EXERCISE INSTRUCTIONS: Find every line in the records below that holds the word "arbiter", and copy it out.

EXTRACTED ENTRIES:
-- ==== Sys2Proof/Machine/Step.lean ====
section
/-! DEFINITION. One step of the part: the command at the front of the queue is carried out whole (0.5.3); on an empty
queue a microsecond passes (log entry 2). -/

namespace Sys2Proof.Machine

/-- One step. -/
def step (s : State) : Host.Outcome State Fault Refusal :=
  match s.pending with
  | [] => .next (idle s)
  | c :: rest => exec c { s with pending := rest }

/-- `s` with the command a word spells put at the front of its queue. -/
def State.withFetchWord (s : State) (nbits w : Nat) : State :=
  match decodeTableWord nbits w with
  | some c => { s with pending := c :: s.pending }
  | none => s

end Sys2Proof.Machine
end

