/-- R38; R83, with the defaults of R58; R143 and R165; and of the desk bus what R105 gives (the boards: WarmStarts). -/
def Obligations.ColdStarts : Prop :=
  (∀ (backup : BackupSupply) (s : State), s.hall.retainedValid = false →
    ∃ t, exec (.powerOn backup) s = .next t ∧ t.lots = [] ∧ ∀ c : ClockId,
      (t.lane c).trains = [] ∧ (t.lane c).count = 5 ∧ (t.lane c).gapTime = 20 ∧ (t.lane c).blocked = false ∧
      (t.lane c).counter = 0 ∧ (t.lane c).passageOpen = false ∧ (t.lane c).gapEnds = none ∧
      (t.lane c).strays = 0 ∧ candidate t c = none) ∧
  (∀ (backup : BackupSupply) (s : State), s.hall.retainedValid = false →
    ∃ t, exec (.powerOn backup) s = .next t ∧ ∀ c : ClockId,
      (t.clock c).state = .idle ∧ (t.clock c).lot = none ∧ (t.clock c).run = 0 ∧ (t.clock c).k = 0 ∧
      (t.clock c).startPrice = none ∧ (t.clock c).lastSalePrice = none ∧ (t.clock c).stepTimer = .stopped ∧
      (t.clock c).previewEnds = none ∧ (t.clock c).pauseEnds = none ∧ (t.clock c).windowEnds = none ∧
      (t.clock c).collection = [] ∧ (t.clock c).holdPending = none ∧ (t.clock c).closing = false ∧
      (t.clock c).reservation = false ∧ (t.clock c).asked = false ∧
      (t.clock c).params =
        { period := 40000, trim := 0, defaultStep := 10, preview := 1500, window := 24, ageLimit := 2, lift := 0,
          pause := 800 } ∧
      candidate t c = none) ∧
  (∀ (backup : BackupSupply) (s : State), s.hall.retainedValid = false →
    ∃ t, exec (.powerOn backup) s = .next t ∧ t.ledger.buyers = [] ∧ (∀ i, t.ledger.tariff.get i = 0) ∧
      t.ledger.arbiter.inProgress = none ∧ (∀ c, t.ledger.arbiter.commits.get c = none) ∧
      t.ledger.arbiter.requests = [] ∧ t.ledger.arbiter.lastServed = 3 ∧
      (∀ a : Arbiter, a.lastServed = t.ledger.arbiter.lastServed → (a.commits.get 0).isSome → choose a = .commit 0) ∧
      (∀ c, t.ledger.lastSale.get c = none) ∧
      t.ledger.counters =
        { accepted := 0, cut := 0, notSigned := 0, blocked := 0, notPermitted := 0, invoiceFull := 0, credit := 0,
          busy := 0 } ∧
      t.ledger.journal.lines = [] ∧ t.ledger.journal.lastWritten = 0 ∧ t.ledger.journal.lastReleased = 0 ∧
      reservationsHeld t = 0 ∧ freeSpace t = 8192 ∧ (∀ c, t.ledger.journal.lotMark.get c = none) ∧
      t.ledger.journal.deferred = [] ∧
      (∀ l, (writeLine l t).ledger.journal.lines.map JournalLine.sequence = [1]) ∧
      t.ledger.invoices = [] ∧ t.ledger.nextInvoice = 1) ∧
  (∀ (backup : BackupSupply) (s : State), s.hall.retainedValid = false →
    ∃ t, exec (.powerOn backup) s = .next t ∧ BusStarted t ∧ ∀ x ∈ t.hlp.reports, x.body = .backupLow .low)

EXPECTED OUTPUT:
      t.ledger.arbiter.inProgress = none ∧ (∀ c, t.ledger.arbiter.commits.get c = none) ∧
      t.ledger.arbiter.requests = [] ∧ t.ledger.arbiter.lastServed = 3 ∧
      (∀ a : Arbiter, a.lastServed = t.ledger.arbiter.lastServed → (a.commits.get 0).isSome → choose a = .commit 0) ∧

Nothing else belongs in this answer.